The African Union Agenda 2063 speaks of a prosperous and peaceful continent. The Sustainable Development Goals provide metrics. But metrics do not stir imagination. Data does not automatically produce care.
Artists can render soil health visible. They can transform water scarcity into shared urgency rather than isolated complaints. They can invite communities into co-creation rather than passive reception.
Imagine cities where environmental data is publicly accessible and aesthetically rendered.
Imagine regenerative agriculture projects paired with immersive exhibitions that allow urban citizens to experience drought cycles and restoration processes.
Imagine digital platforms governed locally, where communities decide how environmental information is used and shared.
This is not utopia. It is a plausible convergence of technology, indigenous knowledge and artistic practice.
On the Anniversary
Writing this on the anniversary of 24 February, the invasion is not an abstraction. It is a date that reactivates memory.
Olha’s description of soil being symbolically poisoned lingers. The red hills of the Cradle feel calm, but they too have known contestation. Land everywhere carries the imprint of human ambition.

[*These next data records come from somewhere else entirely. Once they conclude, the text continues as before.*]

/-- The first core on which a limit of R23 or R318 is passed, at the first element that passes it there. -/
def fullAt (s : State) (e : Nat) (p : Placement) : Option CfgFail :=
  let fs := overs p ++ overlaps s e p
  firstFail (fs.filter (fun f => fs.all (fun g => decide (f.core ≤ g.core))))

/-- A launch checked: its placement, or the error record it fails with, that of the first failing element in stream order
(R327). Limits, spans and mappings are judged where the stream's replicas and rings are defined, spans and mappings where the rings
fit too; CAPACITY stands at the element that passes a limit on the first such core (log 40). -/
def checkLaunch (s : State) (e : Nat) : (ErrorRec ⊕ Placement) × State :=
  let l := getLaunch s e
  let err := fun (f : CfgFail) => ({ code := f.code, kind := f.kind, index := f.index, wordoff := f.off, core := f.core } : ErrorRec)
  match streamWords s l with
  | (none, s) => (.inl { code := eAREA, kind := 1 }, s)
  | (some ws, s) =>
    let r := readImage l.drv ws
    let img := r.1
    let p0 := slotList (fenceOf s l.fgen) (img.actors.any (·.dual))
    let sp := tget {} s.dev.spaces l.asid
    let head := (if 65536 < ws.length then [{ off := 0, code := eRANGE, kind := 1 }] else []) ++
      (if p0.isEmpty then [{ off := 0, code := eNOCORE, kind := 1 }] else []) ++
      (if !sp.v || sp.tvec == 0 then [{ off := 0, code := eAREA, kind := 1 }] else [])
    let alone := head ++ r.2.1
    match firstFail (alone.filter (fun f => f.off == 0)) with
    | some f => (.inl (err f), s)
    | none =>
      let die := dieOf (p0.headD 0)
      let x := areaBase s die l.asid img
      let p := placement s img x.1 (fenceOf s l.fgen)
      let shaped := !r.2.2 && !alone.any (shapeless img)
      let full := if shaped then fullAt s e p else none
      let y := if shaped && full.isNone then spansOf x.2 die l.asid p else (some (0, 0), x.2)
      let z := stagedFails y.2 die l.asid (windowSections img)
      let fails := alone ++ (if y.1.isNone then [{ off := 0, code := eAREA, kind := 1 }] else []) ++
        (if shaped then placedFails p full.isNone else []) ++ full.toList ++ z.1 ++ inUse s e p
      match firstFail fails, y.1 with
      | some f, _ => (.inl (err f), z.2)
      | none, some (c, m) => (.inr { p with chanPa := c, macrec := m }, z.2)
      | none, none => (.inl { code := eAREA, kind := 1 }, z.2)

/-! ### What a launch that passes sets up -/

/-- The record of an instance's port: the producer core and number, and the consumer number. -/
def portRecord (p : Placement) (x : Placed × Nat) (k : Nat) (q : ImgPort) : Nat × Nat × Nat :=
  if q.output then
    match p.lay.bases.find? (fun b => b.1.prod == x.1 && b.1.port == k) with
    | some b => (x.1.core, b.1.no, 0)
    | none => (0, 128, 0)
  else
    match p.lay.bases.findSome? (fun b =>
      if b.1.ch = q.ch then
        ((consOf p.img p.seats b.1).findIdx? (fun c => match c with
          | .inst n j i _ => n == x.1.core && j == x.2 && i == k
          | .sink _ => false)).map (fun i => (b.1.prod.core, b.1.no, i))
      else none) with
    | some r => r
    | none => (0, 128, 0)

/-- Offset of an instance's state block in its core's scratchpad (R397). -/
def blockOff (p : Placement) (x : Placed × Nat) : Nat :=
  p.img.spbase * 4096 + blockBytes p.img (p.seats.filter (fun y => y.1.core == x.1.core && decide (y.2 < x.2))) x.1.core

/-- An instance at launch. -/
def newInst (e : Nat) (p : Placement) (x : Placed × Nat) : Inst :=
  let a := actorAt p.img x.1.actor
  { launch := e, actor := x.1.actor, n := x.1.n, kind := if x.1.reserve then .reserve else if x.1.shadow then .shadow else .ordinary
    en := !x.1.reserve, state := if x.1.reserve then 1 else 2, wid := w64 x.1.wid
    block := coreBase x.1.core + blockOff p x, blockSize := a.statesz, baseWeight := a.weight, priv := a.priv
    entry := a.entry, aentry := a.aentry, replayable := a.repl
    ports := a.ports.zipIdx.map (fun q =>
      let r := portRecord p x q.2 q.1
      { output := q.1.output, count := q.1.count, core := r.1, ch := r.2.1, cons := r.2.2 }) }

/-- The other record of an exit channel's pair (R384). -/
def pairOf (p : Placement) (r : Rec) : Option (Nat × Nat) :=
  if isExit p.img r then
    (p.lay.bases.find? (fun b => b.1.ch == r.ch && b.1.prod.n == r.prod.n && b.1.prod.shadow != r.prod.shadow)).map
      (fun b => (b.1.prod.core, b.1.no))
  else none

/-- A channel record at launch. -/
def newChan (s : State) (e : Nat) (p : Placement) (b : Rec × List Nat) : Chan :=
  let r := b.1
  let c := (p.img.channels[r.ch]?).getD { off := 0, pfmt := 15, log2z := 6, log2n := 1 }
  let g := (rateOf p.img r.ch).getD { off := 0, ch := 0, kp := 0, ki := 0, gshift := 0, log2t := 8, imax := 0, sp := 0, w0p := 1
                                      w0c := 1, wmin := 1, wmax := 64 }
  let cs := consOf p.img p.seats r
  let inHbm := (ringCore r cs).isNone
  let base := fun k => (b.2[k]?).map (fun x => if inHbm then p.chanPa + x else x)
  let d := delivFmt p.img r.ch c.pfmt
  { launch := e, chan := r.ch, base := (base 0).getD 0, dbase := (base 1).getD ((base 0).getD 0), cmask := 2 ^ cs.length - 1
    dfmt := d, pfmt := c.pfmt, log2n := c.log2n, log2z := c.log2z
    dlog2z := Nat.log2 (2 ^ c.log2z * fmtWidth d / fmtWidth c.pfmt)
    kp := g.kp, ki := g.ki, gshift := g.gshift, log2t := g.log2t, imax := g.imax, sp := g.sp, w0p := g.w0p, w0c := g.w0c
    wmin := g.wmin, wmax := g.wmax, wp := g.w0p, wc := g.w0c, cycles := s.cycle + 2 ^ g.log2t, period := g.log2t
    pslot := r.pslot, pport := r.port, prod := (((actorAt p.img r.prod.actor).ports[r.port]?).map (·.count)).getD 1
    consumers := cs.map (fun c => match c with | .inst n j k f => some (n, j, k, f) | .sink _ => none)
    sinks := cs.zipIdx.filterMap (fun x => match x.1 with | .sink k => some (x.2, k, 0, 0) | .inst _ _ _ _ => none)
    shadow := pairOf p r, isShadow := r.prod.shadow }

/-- The state block at launch: zero but for INST (R316). -/
def initBlock (s : State) (p : Placement) (x : Placed × Nat) : State :=
  let pa := coreBase x.1.core + blockOff p x
  let w := x.1.n + bit x.1.reserve * 2 ^ 32 + bit x.1.shadow * 2 ^ 33
  storeMem s pa (actorAt p.img x.1.actor).statesz (w * 2 ^ 768)

/-- The local-window sections copied into every core of a launch (R318). -/
def copySections (s : State) (asid : Nat) (p : Placement) : State :=
  (windowSections p.img).foldl (fun s x =>
    (coresOf p.seats).foldl (fun s n =>
      match lpBytes s (dieOf n) asid x.stage x.size with
      | (some bs, s) => storeMem s (coreBase n + (x.va - (windowBase p.img).getD 0)) x.size (numOf bs)
      | (none, s) => s) s) s

/-- The POOL directives (R293). -/
def applyPools (s : State) (asid : Nat) (img : Image) : State :=
  img.pools.foldl (fun s q =>
    let s := setPool s q.index { getPool s q.index with
      base := q.base, asid := asid, npods := q.npods, wmark := q.wmark, timeout := q.timeout, scale := BitVec.ofNat 8 q.scale
      freecnt := 0, freehead := noneIdx, runs := [] }
    donate s q.index q.donfirst q.doncount) s

/-- The BARRIER directives, on the cluster of slot 0 (R293). -/
def applyBarriers (s : State) (p : Placement) : State :=
  let k := clusterOf (p.slots.headD 0)
  p.img.barriers.foldl (fun s b => setBarrier s k b.2.1 { getBarrier s k b.2.1 with count := b.2.2 }) s

/-- Live instances (R36): all but dormant reserve ones. Sink replicas that still expect end-of-stream. -/
def liveCount (p : Placement) : Nat := (p.seats.filter (fun x => !x.1.reserve)).length
def sinkCount (p : Placement) : Nat :=
  (p.lay.bases.flatMap (fun b => (consOf p.img p.seats b.1).filter (fun c => match c with
    | .sink k => decide (((p.img.sinks[k]?).map (·.expect)).getD 0 ≠ 0)
    | .inst _ _ _ _ => false))).length

/-- A launch placed and running. -/
def startLaunch (s : State) (e : Nat) (p : Placement) : State :=
  let cores := coresOf p.seats
  let asid := (getLaunch s e).asid
  let s := modLaunch s e (fun l => { l with
    lstate := 2, image := p.img, slots := p.slots, cores := cores, window := windowBase p.img
    corewin := (p.img.maps.find? (fun m => m.index == 1)).map (·.va), macrec := p.macrec, chanPa := p.chanPa
    chanVa := p.img.chanarea, live := liveCount p, sinksLeft := sinkCount p, cwin := 0, mwin := 0
    windowAt := s.time + 1000000, thresh := s.dev.intensity })
  let s := { s with matrixBusy := tset 0 s.matrixBusy e 0, traffic := tset 0 s.traffic e 0 }
  let s := restartWatch s e
  let s := p.seats.foldl (fun s x => initBlock (setInst s x.1.core x.2 (some (newInst e p x))) p x) s
  let s := p.lay.bases.foldl (fun s b => setChan s b.1.prod.core b.1.no (some (newChan s e p b))) s
  let s := applyBarriers (applyPools (copySections s asid p) asid p.img) p
  cores.foldl (fun s n => (upFrom 0 32).foldl (fun s k => imageTo s e n k) s) s

/-! ### LAUNCH_START -/

/-- Whether a log entry stands before another in the order of the log. -/
def logBefore (s : State) (a b : Nat) : Bool := decide ((a + 64 - s.dev.logWr % 64) % 64 < (b + 64 - s.dev.logWr % 64) % 64)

The question is whether it must always carry our violence.
In Setswana, botshelo ke modikologo. Life is a cycle.
If life is cyclical, then extraction can be followed by regeneration. Scar can be followed by restoration. But only if design shifts. Only if governance shifts. Only if imagination shifts.
Listening as Praxis
Shared Ground did not offer policy prescriptions. It offered attention.

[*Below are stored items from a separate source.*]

-- ==== Sys2Proof/Machine/Issue.lean ====
section
/-!
DEFINITION. Sys2Proof/Machine/Issue.lean: the issue of one instruction by one stream (R170, R174, R346, R399), and the
order in which the device's other agents act where State's agenda says nothing (log 2).
-/

namespace Sys2Proof.Machine

/-! ### Issue -/

/-- TRAPINST of words that are no instruction (R169). -/
def rawInst (w0 w1 : W32) : W64 := w1 ++ w0

/-- What follows an instruction `i` run from `s`: a load takes what was read early for it (R138), the instruction's words are gone,
and its stream reads ahead (R399). -/
def afterIssue (s : State) (w : StreamId) (pc : Nat) (i : Instr) (o : Out) : Out :=
  match o with
  | .next t => .next (readAhead (dropWords (useEarly s t w i) w pc (instrSize i)) w)
  | r => r

/-- The instruction at a stream's pc: fetched, decoded, executed (R174). -/
def issueAt (s : State) (w : StreamId) : Out :=
  let pc := (getStream s w).pc.toNat
  match fetchInstr s with
  | .error (.trap c v) => .next (takeTrap s c v 0)
  | .error (.wait k) => .next (noteWait s k)
  | .ok (w0, w1, s) =>
    match decodeWords w0 w1 with
    | .ok i => afterIssue s w pc i (exec i s)
    | .error _ => .next (dropWords (takeTrap s cILLEGAL 0 (rawInst w0 w1)) w pc (sizeOf0 w0))

/-- Whether a pending asynchronous trap goes before a stream's next instruction (R346). -/
def asyncDue (s : State) (w : StreamId) : Bool :=
  !w.ap && !(getCtx s w.core w.ctx).pending.isEmpty && !(getStream s w).mode.intrap

/-- An issue turn of a stream. -/
def issueTurn (s : State) (w : StreamId) : Out :=
  let s := countTurn { s with cur := w } w
  if asyncDue s w then .next (asyncTrap s w) else issueAt s w

/-- The next issue turn, where a stream can take one. -/
def issueNext (s : State) : Out :=
  match nextStream s with
  | (some w, s) => issueTurn s w
  | (none, s) => .next s

/-! ### The device's own order of events (log 2) -/

/-- An event of the device's own, as what it does to the machine. -/
abbrev Act := State → Out

/-- Events of requests in flight. -/
def reqEvents (s : State) : List Act :=
  s.reqs.flatMap (fun r =>
    (match r.kind with
     | .load => [execLoadAtHome r.id]
     | .store => [execStoreAtHome r.id, execWindowWrite r.id]
     | .sector _ _ _ => [execStoreAtHome r.id]
     | .regWrite _ _ _ => [execWindowWrite r.id]
     | .atomic _ _ _ => [execAtomicAtHome r.id]
     | .monitor => [execMonitorRegister r.id]
     | .ready => []) ++ (if r.dest == .none then [] else [execRegisterFill r.id]))

/-- Events of fibre operations in flight. -/
def fibreEvents (s : State) : List Act :=
  s.freqs.flatMap (fun f =>
    (match f.op with
     | .merge _ _ _ => [execMergeAtHome f.id]
     | .delete _ => [execDeleteAtHome f.id]
     | .init _ _ _ _ _ _ => [execFinitAtHome f.id]
     | .pack => [execFpackAtHome f.id]
     | .len | .probe _ | .probev _ _ => [execProbeAtHome f.id]
     | .scan _ _ _ _ _ _ _ => [execScanAtHome f.id]
     | .union _ _ _ _ _ _ _ _ _ _ => [execFunionAtHome f.id])) ++
  (s.dev.pools.map (·.1) ++ s.clusters.flatMap (fun k => k.2.pools.map (fun p => clusterPoolId k.1 p.1))).flatMap
    (fun p => [execStalledMergeResume p, execPoolTimeout p])

/-- The timeouts that end an MWAIT (R37, R248). -/
def timeoutEvents (s : State) : List Act :=
  s.cores.flatMap (fun c =>
    (c.2.cps.map (fun x => ((⟨c.1, x.1, false⟩ : StreamId), x.2)) ++ c.2.aps.map (fun x => ((⟨c.1, x.1, true⟩ : StreamId), x.2))).flatMap (fun x =>
      match x.2.wait with | .mwait _ _ _ => [execMwaitTimeout x.1] | _ => []))

/-- Events of a core's streams and contexts. -/
def streamEvents (n : Nat) (c : Core) : List Act :=
  c.ctxs.flatMap (fun x =>
    (if x.2.pending.isEmpty then [] else [execAsyncTrap (cpOf n x.1)]) ++
      (if x.2.spills.isEmpty then [] else [execSpillWrite n x.1]) ++ x.2.fills.map (fun f => execFillArrive n x.1 f.reg)) ++
  (c.cps.map (fun x => ((⟨n, x.1, false⟩ : StreamId), x.2)) ++ c.aps.map (fun x => ((⟨n, x.1, true⟩ : StreamId), x.2))).flatMap (fun x =>
    match x.2.fence with | some f => f.paths.map (fun p => execFenceAck x.1 p) | none => []) ++
  (upFrom 0 c.heldWrites.length).map (fun i => execHeldWriteDelivery n i)

/-- Events of a core's engines. -/
def engineEvents (n : Nat) (c : Core) : List Act :=
  c.tasks.flatMap (fun t => [execTileTaskIssue n t.id, execTileTaskComplete n t.id]) ++
  c.tasks.flatMap (fun t => match t.kind with
    | .mtest k | .mma _ k _ _ _ | .mmaS _ k _ _ _ _ => [execSelfTest n k true]
    | _ => []) ++
  c.copies.flatMap (fun x => if copyLive x.2 then [execSectorIssue n x.1, execCopyStamp n x.1] else [])

/-- Events of a core's channel unit and scheduler. -/
def actorEvents (n : Nat) (c : Core) : List Act :=
  c.commits.map (fun x => execChannelCommit x.id) ++ c.releases.map (fun x => execChannelRelease x.id) ++
  c.insts.flatMap (fun x => match x.2 with
    | some i =>
      [execMarkerInject n x.1, execSnapshotAlign n x.1, execSnapshotUnalignedSwitch n x.1, execEosForward n x.1, execInstanceRetire n x.1] ++
        (upFrom 0 i.ports.length).flatMap (fun k => [execUnalignedMarkerArrive n x.1 k, execTableTokenTake n x.1 k])
    | none => []) ++
  c.chans.flatMap (fun x => match x.2 with
    | some h =>
      h.sinks.flatMap (fun k => [execSinkDataSlot n x.1 k.1, execSinkEndOfStream n x.1 k.1]) ++
        (upFrom 0 h.consumers.length ++ if h.shadow.isSome then [8] else []).map (fun k => execPoisonReinject n x.1 k) ++
        [execRateSample n x.1]
    | none => []) ++
  ((c.insts.filterMap (fun x => x.2.map (·.launch))).eraseDups).map (fun e => execSchedulingEvent n e)

/-- Events of launches and queues. -/
def launchEvents (s : State) : List Act :=
  s.dev.launches.flatMap (fun e =>
    [execSnapshotComplete e.1, execLaunchStart e.1, execPreemptComplete e.1, execLaunchCompletion e.1, execCompletionStamp e.1,
     execKillStamp e.1, execWatchdog e.1, execIntensityWindow e.1 0 0] ++ if e.2.lstate == 5 then [execLctlResume e.1 true] else []) ++
  s.dies.flatMap (fun d => d.2.copies.flatMap (fun x =>
    if copyLive x.2 then [execSectorIssue (1024 + d.1) x.1, execCopyStamp (1024 + d.1) x.1] else [])) ++
  (upFrom 0 4).flatMap (fun d => match nextQueue s d with
    | some q => [execLaunchPacket d q, execCopyPacket d q, execWaitStampPacket d q, execSignalPacket d q, execUnallocatedKindPacket d q]
    | none => [])

/-- A datagram held for its turn, presented again. -/
def againDatagram (d : Datagram) : List Act :=
  match d.op.toNat with
  | 1 => [execRead d]
  | 2 => [execWrite d]
  | 3 => [execFadd d]
  | 4 => [execCas d]
  | _ => []

/-- Events of the management complex and of the device's shared units. -/
def deviceEvents (s : State) : List Act :=
  s.dev.walks.map (fun k => execTranslationWalk k.id) ++
  (if s.dev.tinv.isEmpty then [] else [execInvalidationComplete]) ++
  (if s.mgmt.power.busy then [execPowerTransitionDone] else []) ++
  s.dev.migrations.filterMap (fun m => if m.2.act then some (execMigrationSectorCopy m.1) else none) ++
  s.dev.scrubs.map (fun e => execScrubWriteback e.1) ++
  s.mgmt.sessions.flatMap (fun x => match x.2 with
    | some y =>
      (y.early.filter (fun d => d.seq.toNat == y.seq)).flatMap againDatagram ++
        y.snapdata.map (fun m => execSnapdataResend x.1 m.seq) ++ [execSnapdataSessionLost x.1]
    | none => [])

/-- The events that could happen, in the order in which the model offers them a turn: an MWAIT's timeout first, which no other
traffic can put off (R37). -/
def candidates (s : State) : List Act :=
  timeoutEvents s ++ deviceEvents s ++ reqEvents s ++ s.cores.flatMap (fun c => streamEvents c.1 c.2 ++ engineEvents c.1 c.2) ++ fibreEvents s ++
    s.cores.flatMap (fun c => actorEvents c.1 c.2) ++ launchEvents s

/-- Whether an event changes the state now. -/
def happens (s : State) (e : Act) : Bool :=
  match e s with
  | .next t => !decide (t = s)
  | _ => false

/-- The next of the device's own events, where one can happen. -/
def nextInternal (s : State) : Out :=
  match (candidates s).find? (happens s) with
  | some e => e s
  | none => .next s

/-! ### One step (log 1, log 2) -/

/-- The agenda's next event; else, in turn, an event of the device's own and an issue turn. Only events stand on an
agenda: anything else is dropped. -/
def stepOf (s : State) : Out :=
  match s.agenda with
  | e :: r => if e.isEvent then exec e { s with agenda := r } else .next { s with agenda := r }
  | [] => if s.drain then nextInternal { s with drain := false } else issueNext { s with drain := true }

/-- A machine that fetches its next instruction at a place of core 0's scratchpad: CP context 0 runs a firing whose
local window holds it, in its turn (log 4). -/
def placeWords (s : State) (bs : List Byte) : State :=
  let base := 0x40000000
  let w : StreamId := { core := 0, ctx := 0, ap := false }
  let s := modCtx s 0 0 (fun c =>
    { c with firing := some ((c.firing.getD { launch := 64, slot := 64, fir := 0, asid := 0, window := none }) ), pending := [] })
  let s := modCtx s 0 0 (fun c => { c with firing := c.firing.map (fun f => { f with window := some base }) })
  let s := modStream s w (fun x => { x with run := .running, pc := w64 base, wait := .none, fetched := [], walkFault := none })
  let s := { s with mem := Memory.put s.epoch s.mem (coreBase 0) bs, turns := [w], agenda := [], drain := false }
  modMgmt s (fun m => { m with power := { m.power with busy := false, cur := 1, tripped := false } })

end Sys2Proof.Machine
end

It offered a room in which artists from different geographies could recognise each other’s wounds and possibilities. It offered a reminder that soil and water are not passive resources. They are archives. They are collaborators. They are witnesses.
The land remembers.
Our task, perhaps, is simpler and harder than grand strategy.
To listen long enough to change.
Ithateng Mokgoro moderated Shared Ground: Episode 1 as part of the NIROX Conversations series at the Kromdraai Impact Hub, adjacent to the NIROX Sculpture Park, in the Cradle of Humankind. The dialogue marked the beginning of an ongoing exchange, with Episodes 2 and 3 to follow.